*** Opening Records supplied ***
-- ==== Sys2Proof/Machine/Maint.lean ====
section
/-! DEFINITION. Cache maintenance: CINV, CCLN and CFLSH by address, range, way and set (R40, R125-R129). -/

namespace Sys2Proof.Machine

/-- The three operations. -/
inductive MaintOp where
  | inv | cln | flsh
  deriving DecidableEq, Repr

/-- The operation invalidates. -/
def MaintOp.drops (m : MaintOp) : Bool := m ≠ .cln

/-- The merging-buffer entries of a line close and drain, with every older one (R114, R125). -/
def State.drainLine (s : State) (c line : Nat) : State :=
  let m := (s.core c).merge
  match (List.range m.length).reverse.find? (fun i => (m[i]?.map (fun e => e.line.toNat)) = some line) with
  | none => s
  | some i => forN (i + 1) (fun _ s => s.drainFirst c) (s.modCore c (fun k => { k with merge := closeUpTo k.merge i }))

/-- A line that the request's world may touch (R126). -/
def touches (w lw : Bool) : Bool := w || !lw

/-- A line of a trio's L2 is written back if dirty and stays, clean: its owner keeps its place in the directory, from M as E, from O
as a sharer (DESIGN CHOICE, assumption 48). -/
def State.l2Keep (s : State) (t line : Nat) : State :=
  let s := s.calm line
  match (s.trio t).l2.find line with
  | none => s
  | some l =>
    match l.st with
    | .m =>
      let s := (s.countTrio t 0x03).memWriteLine l.tid.val l.w line l.data l.poison
      s.modL2 t (fun k => k.update line (fun l => { l with st := .e }))
    | .o =>
      let s := (s.countTrio t 0x03).memWriteLine l.tid.val l.w line l.data l.poison
      let s := match (s.home (chanOf line)).entry line with
        | some e => s.dirWrite line .s (s.holders e) e.tid.val
        | none => s
      s.modL2 t (fun k => k.update line (fun l => { l with st := .s }))
    | _ => s

/-- Maintenance of a line of the L2 of core `c`'s trio (level 1): the writeback of a line that leaves is posted (R128). -/
def State.l2Maint (s : State) (c : Nat) (op : MaintOp) (l : L2Line) : State :=
  let t := trioOf c
  if !op.drops then s.l2Keep t l.line.toNat
  else
    let s := s.l2Evict t l
    if l.st = .m ∨ l.st = .o then s.modCore c (fun k => { k with wbs := k.wbs ++ [l.line] }) else s

/-- A line leaves core `c`'s L1D, or its L1I. -/
def State.l1Drop (s : State) (c line : Nat) (instr w : Bool) : State :=
  let keep := fun (l : L1Line) => decide (l.line.toNat ≠ line) || !touches w l.w
  s.modCore c (fun k => if instr then { k with l1i := k.l1i.filter keep, fbuf := none } else { k with l1d := k.l1d.filter keep })

/-- A holder answers SnpShare for a clean at level 2: its dirty data go to the memory side, and the copy stays, shared and clean
(DEDUCED, assumption 48). -/
def State.snoopClean (s : State) (line tid : Nat) (w : Bool) (a : Nat) : State :=
  let was := ((s.l2At a).find line).map (fun l => l.st)
  match s.snoop a .share line with
  | (s, .i) => s.unlist a line
  | (s, .fwd d psn _) =>
    let s := if was = some .m ∨ was = some .o then s.memWriteLine tid w line d psn else s
    s.modL2 a (fun k => k.update line (fun l => { l with st := .s }))
  | (s, _) => s

/-- The holders of a line that maintenance of a world reaches (R126): those whose copy it may touch. -/
def State.maintHolders (s : State) (e : DirEntry) (line : Nat) (w : Bool) : List Nat :=
  (s.holders e).filter (fun a => match (s.l2At a).find line with
    | some l => touches w l.w
    | none => true)

/-- Level 2 of a line, in its turn at its home (R125): SnpInv or SnpShare to every holder, then the line of the Memory-Side Cache is
written to DRAM, and leaves or stays clean. Copies tagged W = 1 are skipped for W = 0 (R126). -/
def State.homeMaint (s : State) (op : MaintOp) (line : Nat) (r : Rq) : State :=
  let h := chanOf line
  let s := (s.turn r line).resolveDead line
  let s := match (s.home h).entry line with
    | none => s
    | some e =>
      let all := s.holders e
      let hs := s.maintHolders e line r.w
      let kept := all.filter (fun a => !hs.contains a)
      if op.drops then
        let s := (s.snoopAll line r.tid r.w (hs.map (fun a => (a, .inv)))).1
        if kept.isEmpty then s.dirWrite line .s [] r.tid else hs.foldl (fun s a => s.unlist a line) s
      else
        let s := hs.foldl (fun (s : State) a => s.snoopClean line r.tid r.w a) s
        match (s.home h).entry line, e.owner with
        | some e, some o => if hs.contains o then s.dirWrite line .s (s.holders e) e.tid.val else s
        | _, _ => s
  match s.msc.find line with
  | none => s
  | some l =>
    if !touches r.w l.w then s
    else
      let s := s.mscEvict l
      if op.drops then s else { s with msc := { s.msc with lines := s.msc.lines ++ [{ l with dirty := false }] } }

/-- Maintenance of one line by core `c`. The entries drained are those of the executing core's
merging buffer: levels 0 and 1 leave the buffers of the trio's other cores alone (DESIGN CHOICE, assumption 44). -/
def State.lineMaint (s : State) (c : Nat) (op : MaintOp) (level pa : Nat) : State :=
  let line := pa / 64
  let t := trioOf c
  let w := (s.core c).w
  match level with
  | 0 =>
    let s := if op = .inv then s else s.drainLine c line
    if op.drops then s.l1Drop c line false w else s
  | 1 =>
    let s := s.drainLine c line
    match (s.trio t).l2.find line with
    | some l => if touches w l.w then s.l2Maint c op l else s
    | none => s
  | 2 =>
    if s.region pa ≠ .dram then s
    else
      let s := s.drainLine c line
      s.homeMaint op line (s.rq c (s.tidOn c) w line false)
  | _ => s.l1Drop c line true w

/-- The lines that overlap a range, in ascending order (R127). -/
def rangeLines (va : Dword) (n : Nat) : Nat := if n = 0 then 0 else (va.toNat % 64 + n + 63) / 64

/-- Where a range goes on (R127): rs1 takes a line's address, the rd-field register the bytes from it to the range's end. -/
def Core.rangeAt (k : Core) (o : OpsF) (va : Dword) (n : Nat) : Core :=
  { k with arch := (k.arch.wr (gKey k.infast o.rs1) va).wr (gKey k.infast o.rd) (BitVec.ofNat 64 n) }

/-- An interrupt that has reached the core would be accepted at a boundary now (R105). -/
def Core.interrupted (k : Core) : Bool := k.intReq.any (fun i => k.acceptsNow i)

/-- A range's lines one after another from the line at `va`, with `n` bytes to its end. A line that faults stops it, and so does an
interrupt between two lines: rs1 and rd then say where it goes on (R127). -/
def State.rangeMaint (s : State) (c : Nat) (op : MaintOp) (level : Nat) (o : OpsF) (va : Dword) (n : Nat) : Nat → State × PosRes
  | 0 => (s, .next {} none)
  | fuel + 1 =>
    match s.translate c .maint va with
    | (s, .trap x) =>
      (s.modCore c (fun k => k.rangeAt o (BitVec.ofNat 64 (va.toNat / 64 * 64)) (n + va.toNat % 64)), .trap x)
    | (s, .stay) => (s, .stay)
    | (s, .ok p) =>
      let s := s.lineMaint c op level p.pa
      let step := 64 - va.toNat % 64
      let next := va + BitVec.ofNat 64 step
      if 0 < fuel ∧ (s.core c).interrupted then (s.modCore c (fun k => k.rangeAt o next (n - step)), .pause)
      else s.rangeMaint c op level o next (n - step) fuel

/-- How long maintenance of the L2 by way or by set lasts, in nanoseconds at the point in force: 2,048 core cycles, or 32 (R128). -/
def State.arrayTime (s : State) (byWay : Bool) : Nat :=
  let p := s.rf ⟨.pwrGov, 0, 0, 0⟩ 3 2
  (if byWay then 2048 else 32) * 1000 / (if p = 0 then 1600 else if p = 1 then 1200 else 800)

/-- Maintenance by way (scope 2) or by set (scope 3); level 2 acts as level 1 (R125). -/
def State.arrayMaint (s : State) (c : Nat) (op : MaintOp) (level : Nat) (byWay : Bool) (x : Dword) : State :=
  let t := trioOf c
  let k := s.core c
  let w := k.w
  let l1 := fun (l : L1Line) (ways sets : Nat) =>
    touches w l.w && (if byWay then decide (l.way = x.toNat % ways) else decide (l.line.toNat % sets = x.toNat % sets))
  match level with
  | 0 =>
    let s := if op = .inv then s else s.drainMerge c
    if op.drops then s.modCore c (fun k => { k with l1d := k.l1d.filter (fun l => !l1 l 8 64) }) else s
  | 3 => s.modCore c (fun k => { k with l1i := k.l1i.filter (fun l => !l1 l 4 128), fbuf := none })
  | _ =>
    let mine := fun (l : L2Line) => decide (l.st ≠ .wp) && touches w l.w &&
      (if byWay then decide (l.way = x.toNat % 16) else decide (l.line.toNat % 1024 = x.toNat % 1024))
    let s := s.modCore c (fun k => { k with maint := some (s.timebase, s.arrayTime byWay) })
    let s := ((s.trio t).l2.lines.filter mine).foldl (fun s l => s.drainLine c l.line.toNat) s
    ((s.trio t).l2.lines.filter mine).foldl (fun s l => s.l2Maint c op l) s

/-- The least level that may execute an operation (R40). -/
def maintLevel (op : MaintOp) (level scope : Nat) : Nat :=
  if 2 ≤ scope then 2 else if op = .inv ∧ level ≠ 3 then 1 else 0

/-- CINV, CCLN and CFLSH. CINV at level 3 refetches from the next instruction (R129). -/
def maintInstr (c : CoreId) (op : MaintOp) (fn4 : BitVec 4) (o : OpsF) (s : State) : Host.Outcome State Fault Refusal :=
  done (s.position c.val (wordF 0x34 fn4 o) false (fun s =>
    let level := fld o.sys 11 10
    let scope := fld o.sys 9 8
    let k := s.core c.val
    let a := k.g o.rs1
    if level = 3 ∧ op ≠ .inv then (s, .trap { cause := 0x04 })
    else if k.pl < maintLevel op level scope then (s, .trap { cause := 0x06 })
    else
      match scope with
      | 0 =>
        match s.translate c.val .maint a with
        | (s, .trap x) => (s, .trap x)
        | (s, .stay) => (s, .stay)
        | (s, .ok p) => (s.lineMaint c.val op level p.pa, .next {} none)
      | 1 =>
        let n := (k.g o.rd).toNat
        s.rangeMaint c.val op level o a n (rangeLines a n)
      | _ => (s.arrayMaint c.val op level (scope = 2) a, .next {} none)))

/-- CINV (R125). -/
def execCinv (c : CoreId) (o : OpsF) (s : State) : Host.Outcome State Fault Refusal := maintInstr c .inv 0 o s
/-- CCLN (R125). -/
def execCcln (c : CoreId) (o : OpsF) (s : State) : Host.Outcome State Fault Refusal := maintInstr c .cln 1 o s
/-- CFLSH (R125). -/
def execCflsh (c : CoreId) (o : OpsF) (s : State) : Host.Outcome State Fault Refusal := maintInstr c .flsh 2 o s

end Sys2Proof.Machine
end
*** Closing Records supplied ***
## Your goal
Begin at the line that has "if op.drops then s.modCore" in the entries above; stop after the line that has "def maintInstr (c". Transcribe exactly those lines and no others.

## Output
    if op.drops then s.modCore c (fun k => { k with l1d := k.l1d.filter (fun l => !l1 l 8 64) }) else s
  | 3 => s.modCore c (fun k => { k with l1i := k.l1i.filter (fun l => !l1 l 4 128), fbuf := none })
  | _ =>
    let mine := fun (l : L2Line) => decide (l.st ≠ .wp) && touches w l.w &&
      (if byWay then decide (l.way = x.toNat % 16) else decide (l.line.toNat % 1024 = x.toNat % 1024))
    let s := s.modCore c (fun k => { k with maint := some (s.timebase, s.arrayTime byWay) })
    let s := ((s.trio t).l2.lines.filter mine).foldl (fun s l => s.drainLine c l.line.toNat) s
    ((s.trio t).l2.lines.filter mine).foldl (fun s l => s.l2Maint c op l) s

/-- The least level that may execute an operation (R40). -/
def maintLevel (op : MaintOp) (level scope : Nat) : Nat :=
  if 2 ≤ scope then 2 else if op = .inv ∧ level ≠ 3 then 1 else 0

/-- CINV, CCLN and CFLSH. CINV at level 3 refetches from the next instruction (R129). -/
def maintInstr (c : CoreId) (op : MaintOp) (fn4 : BitVec 4) (o : OpsF) (s : State) : Host.Outcome State Fault Refusal :=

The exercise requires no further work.